Этот сенатор славился своей напористостью в дебатах, выделявшейся на фоне общей посредственности, и стоило ему встать, как по рабочим отделам прессы проносился радостный клич: «Старина Эд берет слово!»
— У меня нет возражений, но только при одном условии: мое слово остается за мной,— ответил Андерсон.
— Сенатор не возражает, — провозгласил председатель, член палаты с недавних
— Благодарю достойнейшего и премного уважаемого сенатора…
Старина Эд — один из тех, кому система старшинства в сенате служила источником неисчислимых благ, хотя численность населения в его штате была невелика и неуклонно сокращалась, он благодаря лишь своему долгому присутствию в этих стенах прибрал к рукам финансовую комиссию, приобрел большое влияние еще в двух влиятельных комиссиях и присвоил себе власть, которой позавидовал бы турецкий султан, уважая волю народа не более, чем уважали ее султаны,— Старина Эд обошел свой стол, прислонился к нему спиной и скрестил руки (репортеры, подвизавшиеся в сенате, за долгие годы давно усвоили, что эту позу он принимает, только когда собирается растерзать какую-нибудь беспомощную жертву на мелкие куски).
— Я не сомневаюсь, что достопочтенный сенатор,— голос Старины Эда источал сарказм,— соблаговолит объяснить мне, какие законодательные меры он намерен предложить после столь эффективно осуществляемого расследования, которое он проводит.

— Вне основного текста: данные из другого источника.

/-- R145, R146: `ST.PUTCHAR` while `Sending` joins the tail of `tx` when there is room, and starts waiting with a full
retry budget and no answer when there is none. The phases and the counting of retries are the spec's decision D17 (log
26). -/
def Obligations.PutCharWhileSending : Prop :=
  ∀ (s : State) (c : Byte), s.env.origin = .stM → s.st.putSeq = .idle → s.st.txIdle = false →
    (s.st.tx.count < s.params.txCap → s.st.tx.writeCursor < s.params.txCap →
      exec (.stPutchar c) s = .next { s with
        st := { s.st with
          tx := { s.st.tx with
            storage := Cells.write s.st.tx.storage s.st.tx.writeCursor c, count := s.st.tx.count + 1,
            writeCursor := (s.st.tx.writeCursor + 1) % s.params.txCap } },
        env := { s.env with answers := { s.env.answers with stM := s.env.answers.stM ++ [.ok] } } }) ∧
    (s.params.txCap ≤ s.st.tx.count →
      exec (.stPutchar c) s = .next { s with st := { s.st with putSeq := .wait c s.params.putRetries } })

/-- R147, R145: a turn of `M` while waiting with retries left. Still full: one retry is used and nothing else changes. Room
while `Sending`: the byte joins `tx`, the sequencer is idle and `st_m` is answered `OK`. Room while `Idle`: the byte joins `tx`
and the oldest bytes are submitted at once, so that with `tx` empty, as it is in every reachable state that is `Idle` (R34),
the byte goes out alone. The phases are the spec's decision D17 (log 26); that a turn of either channel of `M` takes the
phase is log 8. -/
def Obligations.PutCharRetryPhase : Prop :=
  ∀ (s : State) (ch : Channel) (turns : List Channel) (c : Byte) (k : Nat), s.env.schedule = ch :: turns →
    ch.agent = .mainLoop → s.st.putSeq = .wait c (k + 1) →
    (s.params.txCap ≤ s.st.tx.count →
      step s = .next { s with
        st := { s.st with putSeq := .wait c k }, env := { s.env with schedule := turns, origin := .stM } }) ∧
    (s.st.txIdle = false → s.st.tx.count < s.params.txCap → s.st.tx.writeCursor < s.params.txCap →
      step s = .next { s with
        st := { s.st with
          tx := { s.st.tx with
            storage := Cells.write s.st.tx.storage s.st.tx.writeCursor c, count := s.st.tx.count + 1,
            writeCursor := (s.st.tx.writeCursor + 1) % s.params.txCap },
          putSeq := .idle },
        env := { s.env with
          schedule := turns, origin := .stM,
          answers := { s.env.answers with stM := s.env.answers.stM ++ [.ok] } } }) ∧
    (s.st.txIdle = true → s.st.tx.count < s.params.txCap → RingBuffer.Inv s.params.txCap s.st.tx → 1 ≤ s.params.maxPkt →
      step s = .next { s with
        st := { s.st with
          tx := {
            storage := Cells.write s.st.tx.storage s.st.tx.writeCursor c,
            count := s.st.tx.count + 1 - min (s.st.tx.count + 1) s.params.maxPkt,
            readCursor := (s.st.tx.readCursor + min (s.st.tx.count + 1) s.params.maxPkt) % s.params.txCap,
            writeCursor := (s.st.tx.writeCursor + 1) % s.params.txCap },
          txIdle := false,
          putSeq := .idle },
        log := { hwtx := s.log.hwtx ++ [(s.st.tx.held s.params.txCap ++ [c]).take s.params.maxPkt] },
        env := { s.env with
          schedule := turns, origin := .stM,
          answers := { s.env.answers with stM := s.env.answers.stM ++ [.ok] } } })

/-- R148, R145, R204: the exhausted phase. Still full while `Sending`: `SATURATED`, and only the sequencer changes. Room made
by a handler while `Sending`: the byte joins `tx` and the answer is `OK`. `Idle` with `tx` empty, as two transmit-complete
notifications between two phases leave it: the byte goes out alone. `Idle` with bytes in `tx`, which only a hand-built state
has (R34): the forced submission hands over the oldest bytes and the byte joins what is left. The phases are the spec's
decision D17 (log 26); that a turn of either channel of `M` takes the phase is log 8. -/
def Obligations.PutCharExhaustedPhase : Prop :=
  ∀ (s : State) (ch : Channel) (turns : List Channel) (c : Byte), s.env.schedule = ch :: turns →
    ch.agent = .mainLoop → s.st.putSeq = .wait c 0 →
    (s.st.txIdle = false → s.st.tx.count = s.params.txCap →
      step s = .next { s with
        st := { s.st with putSeq := .idle },
        env := { s.env with
          schedule := turns, origin := .stM,
          answers := { s.env.answers with stM := s.env.answers.stM ++ [.saturated] } } }) ∧
    (s.st.txIdle = false → s.st.tx.count ≠ s.params.txCap → s.st.tx.writeCursor < s.params.txCap →
      step s = .next { s with
        st := { s.st with
          tx := { s.st.tx with
            storage := Cells.write s.st.tx.storage s.st.tx.writeCursor c, count := s.st.tx.count + 1,
            writeCursor := (s.st.tx.writeCursor + 1) % s.params.txCap },
          putSeq := .idle },
        env := { s.env with
          schedule := turns, origin := .stM,
          answers := { s.env.answers with stM := s.env.answers.stM ++ [.ok] } } }) ∧
    (s.st.txIdle = true → s.st.tx.count = 0 → RingBuffer.Inv s.params.txCap s.st.tx → 1 ≤ s.params.maxPkt →
      step s = .next { s with
        st := { s.st with
          tx := {
            storage := Cells.write s.st.tx.storage s.st.tx.writeCursor c,
            count := 0,
            readCursor := (s.st.tx.readCursor + 1) % s.params.txCap,
            writeCursor := (s.st.tx.writeCursor + 1) % s.params.txCap },
          txIdle := false,
          putSeq := .idle },
        log := { hwtx := s.log.hwtx ++ [[c]] },
        env := { s.env with
          schedule := turns, origin := .stM,
          answers := { s.env.answers with stM := s.env.answers.stM ++ [.ok] } } }) ∧
    (s.st.txIdle = true → s.st.tx.count ≠ 0 → RingBuffer.Inv s.params.txCap s.st.tx → 1 ≤ s.params.maxPkt →
      step s = .next { s with
        st := { s.st with
          tx := {
            storage := Cells.write s.st.tx.storage s.st.tx.writeCursor c,
            count := s.st.tx.count - min s.st.tx.count s.params.maxPkt + 1,
            readCursor := (s.st.tx.readCursor + min s.st.tx.count s.params.maxPkt) % s.params.txCap,
            writeCursor := (s.st.tx.writeCursor + 1) % s.params.txCap },
          txIdle := false,
          putSeq := .idle },
        log := { hwtx := s.log.hwtx ++ [(s.st.tx.held s.params.txCap).take s.params.maxPkt] },
        env := { s.env with
          schedule := turns, origin := .stM,
          answers := { s.env.answers with stM := s.env.answers.stM ++ [.ok] } } })

/-- R149: a `putChar` waiting with `k` retries left ends within `k + 1` turns of `M`, whatever the handlers do between them,
with exactly one answer, `OK` or `SATURATED`. The number of steps is the spec's own rendering, decision D17 (log 26), and a
turn of either channel of `M` counts, since either takes the next phase (log 8). -/
def Obligations.PutCharEndsInBoundedTurns : Prop :=
  ∀ (s : State) (c : Byte) (k : Nat), s.Inv → s.st.putSeq = .wait c k →
    k + 1 ≤ (s.env.schedule.filter fun ch => ch.agent == .mainLoop).length →
    ∃ j t, j ≤ s.env.schedule.length ∧ Sys2Proof.core.run j s = .next t ∧ t.st.putSeq = .idle ∧
      (t.env.answers.stM = s.env.answers.stM ++ [.ok] ∨ t.env.answers.stM = s.env.answers.stM ++ [.saturated])

/-- R149: over any run, the bytes handed to the hardware followed by the bytes in `tx` grow by exactly the bytes of the
`putChar`s that ended with `OK`, in order. -/
def Obligations.TransmitStreamIsTheAcceptedBytes : Prop :=
  ∀ (n : Nat) (s t : State), s.Inv → Sys2Proof.core.run n s = .next t → t.txStream = s.txStream ++ s.acceptedBytes n

/-- R144: `ST.GETCHAR` returns the oldest byte of `rx`, or `EMPTY` with no change; it touches nothing on the transmit
side. -/
def Obligations.GetCharReturnsOldestByte : Prop :=
  ∀ s : State, s.env.origin = .stM → s.st.putSeq = .idle →
    (s.st.rx.count = 0 → exec .stGetchar s = .next { s with
      env := { s.env with answers := { s.env.answers with stM := s.env.answers.stM ++ [.empty] } } }) ∧
    ∀ b, s.st.rx.count ≠ 0 → s.st.rx.readCursor < s.params.rxCap →
      Cells.read s.st.rx.storage s.st.rx.readCursor = some b →
      exec .stGetchar s = .next { s with
        st := { s.st with
          rx := { s.st.rx with
            readCursor := (s.st.rx.readCursor + 1) % s.params.rxCap, count := s.st.rx.count - 1 } },
        env := { s.env with answers := { s.env.answers with stM := s.env.answers.stM ++ [.okValue b.toNat] } } }

/-- R143: in every state with the invariant `ST.SUBMIT` answers `OK` and changes nothing. -/
def Obligations.SubmitChangesNothing : Prop :=
  ∀ s : State, s.Inv → s.env.origin = .stM → s.st.putSeq = .idle →
    exec .stSubmit s = .next { s with
      env := { s.env with answers := { s.env.answers with stM := s.env.answers.stM ++ [.ok] } } }

/-- R141, R142: a transmit-complete notification leaves the transport idle when `tx` is empty; otherwise it hands the
hardware the `min(count, MAXPKT)` oldest bytes, oldest first, and the transport is `Sending`. Nothing else changes. -/
def Obligations.TxDoneSubmitsTheOldestBytes : Prop :=
  ∀ s : State, s.env.origin = .stTxdone → RingBuffer.Inv s.params.txCap s.st.tx → 1 ≤ s.params.maxPkt →
    (s.st.tx.count = 0 → exec .stTxdone s = .next { s with st := { s.st with txIdle := true } }) ∧
    (s.st.tx.count ≠ 0 →
      exec .stTxdone s = .next { s with
        st := { s.st with
          tx := { s.st.tx with
            readCursor := (s.st.tx.readCursor + min s.st.tx.count s.params.maxPkt) % s.params.txCap,
            count := s.st.tx.count - min s.st.tx.count s.params.maxPkt },
          txIdle := false },
        log := { hwtx := s.log.hwtx ++ [(s.st.tx.held s.params.txCap).take s.params.maxPkt] } })

/-- R150, R206: a packet's first bytes that fit join `rx` in order and the others are lost; every cell the stored bytes do
not take reads as before, and nothing outside `rx` changes, so nothing tells of the loss. -/
def Obligations.RxPacketStoresWhatFits : Prop :=
  ∀ (s : State) (pkt : List Byte), s.env.origin = .stRx → pkt.length ≤ s.params.maxPkt →
    RingBuffer.Inv s.params.rxCap s.st.rx →
    ∃ q, exec (.stRxpkt pkt) s = .next { s with st := { s.st with rx := q } } ∧
      q.held s.params.rxCap = s.st.rx.held s.params.rxCap ++ pkt.take (s.params.rxCap - s.st.rx.count) ∧
      q.count = s.st.rx.count + min pkt.length (s.params.rxCap - s.st.rx.count) ∧
      q.readCursor = s.st.rx.readCursor ∧
      q.writeCursor = (s.st.rx.writeCursor + min pkt.length (s.params.rxCap - s.st.rx.count)) % s.params.rxCap ∧
      ∀ a, (∀ j, j < min pkt.length (s.params.rxCap - s.st.rx.count) →
          a ≠ (s.st.rx.writeCursor + j) % s.params.rxCap) →
        Cells.read q.storage a = Cells.read s.st.rx.storage a

/-- R140: the transport leaves `Idle` only by handing at least one byte to the hardware, leaves `Sending` only by a
transmit-complete notification, hands over nothing while a transfer is outstanding, and starts in `Idle`; the status output
`txIdle` is the flag (R32). -/
def Obligations.TransmitStateMachine : Prop :=
  (∀ p : Params, (State.construct p).st.txIdle = true) ∧
  (∀ s : State, s.outputs.txIdle = s.st.txIdle) ∧
  ∀ s t : State, step s = .next t →
    (s.st.txIdle = true → t.st.txIdle = false →
      ∃ buf, t.log.hwtx = s.log.hwtx ++ [buf] ∧ 1 ≤ buf.length) ∧
    (s.st.txIdle = false → t.st.txIdle = true → s.runs .stTxdone) ∧
    (t.log.hwtx = s.log.hwtx ∨
      ∃ buf, t.log.hwtx = s.log.hwtx ++ [buf] ∧ t.st.txIdle = false ∧ (s.st.txIdle = true ∨ s.runs .stTxdone))

/-! ## Unit U3, FrameAcquisitionBuffer -/

/-- R171, R207: `FB.SAMPLE v` stores at the current length of the slot in progress and counts the sample; on a full slot the
sample is dropped and no state element changes. -/
def Obligations.SampleIsStoredByPosition : Prop :=
  ∀ (s : State) (v : Sample) (sl : Slot), s.env.origin = .fbSample → v.toNat < 2 ^ s.params.sw →
    s.fb.slots[s.fb.writeSlot]? = some sl →
    (sl.length < s.params.maxPos →
      exec (.fbSample v) s = .next { s with
        fb := { s.fb with
          slots := s.fb.slots.set s.fb.writeSlot
            { data := Cells.write sl.data sl.length v, length := sl.length + 1 } } }) ∧
    (s.params.maxPos ≤ sl.length → exec (.fbSample v) s = .next s)

/-- R172, R40: `FB.FRAME` with a free slot advances `writeSlot` to a slot whose `length` it clears, and counts the frame
modulo `2^FCW`. The clearing is the spec's decision D19 (log 13); that `busy` stays as it is in this branch is its decision
D20 (log 10). -/
def Obligations.FrameAdvancesToAClearedSlot : Prop :=
  ∀ (s : State) (sl : Slot), s.env.origin = .fbFrame →
    (s.fb.writeSlot + 1) % s.params.r ≠ s.fb.readSlot →
    s.fb.slots[(s.fb.writeSlot + 1) % s.params.r]? = some sl →
    exec .fbFrame s = .next { s with
      fb := { s.fb with
        slots := s.fb.slots.set ((s.fb.writeSlot + 1) % s.params.r) { sl with length := 0 },
        writeSlot := (s.fb.writeSlot + 1) % s.params.r,
        frameCount := (s.fb.frameCount + 1) % 2 ^ s.params.fcw } }

/-- R172, C1: `FB.FRAME` with no free slot sets `overrun`, asserts `busy` unless `CONTINUOUS`, clears the slot in progress and
counts the frame. That `busy` is asserted in this branch only is the spec's own decision D20 (log 10). -/
def Obligations.FrameOverrunsWithNoFreeSlot : Prop :=
  ∀ (s : State) (sl : Slot), s.env.origin = .fbFrame →
    (s.fb.writeSlot + 1) % s.params.r = s.fb.readSlot → s.fb.slots[s.fb.writeSlot]? = some sl →
    exec .fbFrame s = .next { s with
      fb := { s.fb with
        slots := s.fb.slots.set s.fb.writeSlot { sl with length := 0 },
        overrun := true,
        busy := s.fb.busy || !s.params.continuous,
        frameCount := (s.fb.frameCount + 1) % 2 ^ s.params.fcw } }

Местоимение «он» всячески подчеркивалось в знак того, что добропорядочные сенаторы ответственности за происходящее не несут, и Старина Эд, никогда скромностью не отличавшийся, самодовольно поглядывал по сторонам, точно не сомневаясь в одобрении и поддержке своих коллег. Немногочисленные пустоты в ложе для прессы заполнились прежде, чем Старина Эд успел задать свой первый вопрос.
— Ну, я хотел бы сказать моему досточтимому коллеге… — Андерсон продолжал рыться в бумагах и даже не поднял головы, что сенатор, столь влиятельный и мстительный, как Старина Эд, мог счесть прямым и рассчитанным оскорблением. Морган достаточно хорошо знал Андерсона и понимал, что это сознательный ход («и очень опасный» — подумал он). — …что наша комиссия готовит подробный отчет. Мы предполагаем представить сенату обоснованные рекомендации. Компетентный и опытный сенатор, без сомнения, понимает, что председатель комиссии не может излагать выводы комиссии ранее того, нежели комиссия их разработает.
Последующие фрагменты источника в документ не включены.